Furthermore, to comprehensively quantify the cost of these approaches under limited lightweight computational resources, we utilized a single NVIDIA A100 GPU 40GB to run the comparative experiments. For each approach, based on the same epoch number of 150, starting with a batch size of 8 and gradually increased it by a factor of 2 until the GPU was out of memory (OOM), and we recorded the corresponding evaluation metrics, memory usage, and total time cost across the aforementioned tenfold CV.

For the atom- and residue-scale GearNet-Edge, 915 of 1270 samples were successfully identified. To ensure a fair comparison, this 915 subset of the PDBbind-strict-dimer dataset was first used for the comparative experiment. Table 1 presents the corresponding results. Under current experimental conditions, the key findings were as follows: (1) MCGLPPI outperformed its atom- and residue-scale counterparts. (2) Under the same batch size, MCGLPPI reduced GPU consumption by approximately 5\(\times\) and 3\(\times\), as well as total elapsed time by 3\(\times\) and 3\(\times\), compared to the atom- and residue-scale models, respectively, while maintaining competitive performance. These findings demonstrated the effectiveness and feasibility of introducing the MARTINI-based CG-scale representation to achieve a better balance between performance and computational cost. Additionally, MARTINI3-based MCGLPPI had moderately better performance under the best batch size (64) compared to that from MARTINI22, while with slightly increased computation overhead due to the expanding bead types and numbers.

Table 1 Test performance and computational cost of different approaches at different scales on the 915-subset of the PDBbind-strict-dimer dataset based on one A100 GPU 40GB

Full size table

The experimental results of MCGLPPI-M2 and MCGLPPI-M3 on the complete PDBbind-strict-dimer dataset were 0.590/0.583 (\({R}_{{\rm{P}}}\)), 2.071/2.067 (RMSE), 1.602/1.566 (MAE), 11,560/13,311 (GPU (MB)), and 14,312/17,446 (Time (s)). Besides, to validate the robustness of our proposed MCGLPPI, we conducted further investigations into (1) the impact of hyper-parameter, such as hidden feature dimensions on overall performance (Supplementary Note 4), (2) more challenging training and test scenario with further structural homology reduction (Supplementary Table 3), (3) model stability test using AlphaFold-generated structures (Supplementary Table 4). These investigations consistently supported the conclusions outlined above.
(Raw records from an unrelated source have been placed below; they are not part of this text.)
/-! ## Clock, store -/

/-- READ_CLOCK (R164). DESIGN CHOICE: the fraction of a tenth of a second is dropped (log 47), the absent size of a first setting or
of an absent step is sent as all bits set, and a size as `int2` has it (log 54). -/
def State.clockBytes (s : State) : List Byte :=
  let c := s.clock
  num1 c.state.code ++ ones2 (c.now.map Civil.day) ++ ones2 (c.now.map Civil.minute) ++
    (match c.now with | some t => num1 t.second | none => [0xFF]) ++ ones2 (c.now.map fun t => weekday t.day) ++
    onesAge (c.lastPulse.map fun t => (s.timebase - t) / 100) ++
    (match c.lastRef with
      | some r => num2 r.civil.day ++ num2 r.civil.minute ++ num1 r.civil.second ++ age2 (secondsSince s.timebase r.moment)
      | none => ones2 none ++ ones2 none ++ [0xFF] ++ onesAge none) ++
    (match c.lastStep with
      | some x => num1 x.kind.code ++ (match x.size with | some n => int2 n | none => [0xFF, 0xFF]) ++ ones4 x.before ++
          num4 x.after
      | none => [0xFF, 0xFF, 0xFF] ++ ones4 none ++ ones4 none) ++
    flag1 c.owed

/-- The number of equipped rotators. -/
def ConfigStore.rotCount (c : ConfigStore) : Nat := (allRot.filter c.rotOk).length

/-- DESCRIBE (R207). DESIGN CHOICE (log 54): the configured counts are sent in 2 bytes. -/
def State.identityBytes (s : State) : List Byte :=
  let c := s.cfg
  num2 0x0824 ++ num2 1 ++ num2 8 ++ num2 24 ++ num2 4 ++ num2 32 ++ num2 16 ++ num2 320 ++ num2 32 ++ num2 32 ++ num2 4 ++
    num1 (if c.configured then 0 else 1) ++ num2 (if c.configured then c.active.txCount else 0) ++
    num2 (if c.configured then c.active.antCount else 0) ++ num2 c.rotCount ++ flag1 c.memoryValid ++ deskByte c.openDesk ++
    num1 (if c.saving.isSome then 1 else 0) ++ name1 (fun b : Bool => if b then 0 else 1) c.lastSave ++
    (match c.lastClose with
      | none => [0xFF] ++ opt2 none ++ opt2 none
      | some .done => num1 0 ++ opt2 none ++ opt2 none
      | some (.failed k i) => num1 1 ++ num2 k ++ num2 i) ++
    bool1 s.isSettling

end Sys2Proof.Machine
end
The effectiveness of MCGLPPI on more complex PPI patterns

To further investigate the effectiveness of MCGLPPI in handling more complex PPI structures beyond standard dimers, the ATLAS dataset³⁹, which contains the TCR-pMHC structures formed in the cell-mediated immunity processes along with their corresponding binding affinity values, was considered. After removing invalid samples, correcting samples, and unifying labels, we obtained 531 different structures with the \(\triangle {\rm{G}}\) labels. Please note that we utilized the structures that were optimized using the fixed backbone design option of Rosetta⁴⁵, which were reported to achieve high structural accuracy³⁹.
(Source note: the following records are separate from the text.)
-- ==== Sys2Proof/Machine/Queries.lean ====
section
/-! DEFINITION. The queries of the desks: DESCRIBE, the READ commands and READ_ATTENTION. A query describes one moment and
changes nothing but the link, and READ_ATTENTION the sender's attention set. -/

namespace Sys2Proof.Machine

/-- DESCRIBE (R207). -/
def actDescribe (payload : List Byte) (s : State) : Answer :=
  match args [] payload with
  | some [] => s.tell s.identityBytes
  | _ => s.refuse .badArgument

/-- READ_HALL (R182). -/
def actReadHall (payload : List Byte) (s : State) : Answer :=
  match args [] payload with
  | some [] => s.tell s.hallBytes
  | _ => s.refuse .badArgument

/-- READ_TRANSMITTER (R44, R92): the transmitter record beside the permit record, configured or not. -/
def actReadTransmitter (payload : List Byte) (s : State) : Answer :=
  match args [1] payload with
  | some [n] =>
    match txOf n with
    | some n => s.tell (s.txBytes n ++ permitBytes s.permit[n])
    | none => s.refuse .badArgument
  | _ => s.refuse .badArgument

/-- READ_ANTENNA (R193). -/
def actReadAntenna (payload : List Byte) (s : State) : Answer :=
  match args [1] payload with
  | some [m] =>
    match antOf m with
    | some m => if s.cfg.antOk m then s.tell (s.antennaBytes m) else s.refuse .notConfigured
    | none => s.refuse .badArgument
  | _ => s.refuse .badArgument

/-- READ_ROTATOR (R64). -/
def actReadRotator (payload : List Byte) (s : State) : Answer :=
  match args [1] payload with
  | some [k] =>
    match rotOf k with
    | some k => if s.cfg.rotOk k then s.tell (s.rotatorBytes k) else s.refuse .notConfigured
    | none => s.refuse .badArgument
  | _ => s.refuse .badArgument

/-- READ_ROUTES (R40). -/
def actReadRoutes (payload : List Byte) (s : State) : Answer :=
  match args [] payload with
  | some [] => s.tell s.routesBytes
  | _ => s.refuse .badArgument

/-- READ_ENTRIES (R130). -/
def actReadEntries (payload : List Byte) (s : State) : Answer :=
  match args [1, 2, 1] payload with
  | some [t, start, count] =>
    match tableOf t with
    | some t =>
      if decide (1 ≤ count ∧ count ≤ 8) && decide (start ≤ 9999) &&
          (start == 0 || (entryOf (s.season.table t) start).isSome) then
        s.tell (s.entriesBytes t start count)
      else s.refuse .badArgument
    | none => s.refuse .badArgument
  | _ => s.refuse .badArgument

/-- READ_RUN (R154). -/
def actReadRun (payload : List Byte) (s : State) : Answer :=
  match args [1] payload with
  | some [n] =>
    match txOf n with
    | some n => if s.cfg.txOk n then s.tell (s.readRunBytes n) else s.refuse .notConfigured
    | none => s.refuse .badArgument
  | _ => s.refuse .badArgument

/-- READ_OUTCOMES (R154). -/
def actReadOutcomes (payload : List Byte) (s : State) : Answer :=
  match args [1, 1] payload with
  | some [place, count] =>
    if decide (1 ≤ place ∧ place ≤ 32) && decide (1 ≤ count ∧ count ≤ 8) then s.tell (s.outcomesBytes place count)
    else s.refuse .badArgument
  | _ => s.refuse .badArgument

/-- READ_LOCKOUTS (R172). -/
def actReadLockouts (payload : List Byte) (s : State) : Answer :=
  match args [] payload with
  | some [] => s.tell s.lockoutsBytes
  | _ => s.refuse .badArgument

/-- READ_ATTENTION (R196): the sender's classes that it subscribes to, removed from its set. -/
def actReadAttention (d : Desk) (payload : List Byte) (s : State) : Answer :=
  match args [] payload with
  | some [] =>
    let l := s.link d
    ⟨.done, bytes2 ((l.attn &&& l.sub).setWidth 16), s.modLink d fun l => { l with attn := l.attn &&& ~~~l.sub }⟩
  | _ => s.refuse .badArgument

/-- READ_CLOCK (R164). -/
def actReadClock (payload : List Byte) (s : State) : Answer :=
  match args [] payload with
  | some [] => s.tell s.clockBytes
  | _ => s.refuse .badArgument

/-! ## The meanings -/

/-- DESCRIBE (R207). -/
def execDescribe (d : Desk) (tag : Byte) (payload : List Byte) (s : State) : Host.Outcome State Fault Refusal :=
  .next (s.request_ d tag 0x01 (actDescribe payload))

/-- READ_HALL (R182). -/
def execReadHall (d : Desk) (tag : Byte) (payload : List Byte) (s : State) : Host.Outcome State Fault Refusal :=
  .next (s.request_ d tag 0x02 (actReadHall payload))

/-- READ_TRANSMITTER (R92). -/
def execReadTransmitter (d : Desk) (tag : Byte) (payload : List Byte) (s : State) : Host.Outcome State Fault Refusal :=
  .next (s.request_ d tag 0x03 (actReadTransmitter payload))

/-- READ_ANTENNA (R193). -/
def execReadAntenna (d : Desk) (tag : Byte) (payload : List Byte) (s : State) : Host.Outcome State Fault Refusal :=
  .next (s.request_ d tag 0x04 (actReadAntenna payload))

/-- READ_ROTATOR (R64). -/
def execReadRotator (d : Desk) (tag : Byte) (payload : List Byte) (s : State) : Host.Outcome State Fault Refusal :=
  .next (s.request_ d tag 0x05 (actReadRotator payload))

/-- READ_ROUTES (R40). -/
def execReadRoutes (d : Desk) (tag : Byte) (payload : List Byte) (s : State) : Host.Outcome State Fault Refusal :=
  .next (s.request_ d tag 0x06 (actReadRoutes payload))

/-- READ_ENTRIES (R130). -/
def execReadEntries (d : Desk) (tag : Byte) (payload : List Byte) (s : State) : Host.Outcome State Fault Refusal :=
  .next (s.request_ d tag 0x07 (actReadEntries payload))

/-- READ_RUN (R154). -/
def execReadRun (d : Desk) (tag : Byte) (payload : List Byte) (s : State) : Host.Outcome State Fault Refusal :=
  .next (s.request_ d tag 0x08 (actReadRun payload))

/-- READ_OUTCOMES (R154). -/
def execReadOutcomes (d : Desk) (tag : Byte) (payload : List Byte) (s : State) : Host.Outcome State Fault Refusal :=
  .next (s.request_ d tag 0x09 (actReadOutcomes payload))

/-- READ_LOCKOUTS (R172). -/
def execReadLockouts (d : Desk) (tag : Byte) (payload : List Byte) (s : State) : Host.Outcome State Fault Refusal :=
  .next (s.request_ d tag 0x0A (actReadLockouts payload))

/-- READ_ATTENTION (R196). -/
def execReadAttention (d : Desk) (tag : Byte) (payload : List Byte) (s : State) : Host.Outcome State Fault Refusal :=
  .next (s.request_ d tag 0x0B (actReadAttention d payload))

/-- READ_CLOCK (R164). -/
def execReadClock (d : Desk) (tag : Byte) (payload : List Byte) (s : State) : Host.Outcome State Fault Refusal :=
  .next (s.request_ d tag 0x0C (actReadClock payload))

end Sys2Proof.Machine
end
We performed the aforementioned standard tenfold cross-validation using the same experimental settings as the previous section and documented the corresponding evaluation results. Furthermore, the comprehensive comparison experiments were carried out based on 451 of the 531 curated samples that could be effectively processed by GearNet-Edge at both the atom- and residue-scale.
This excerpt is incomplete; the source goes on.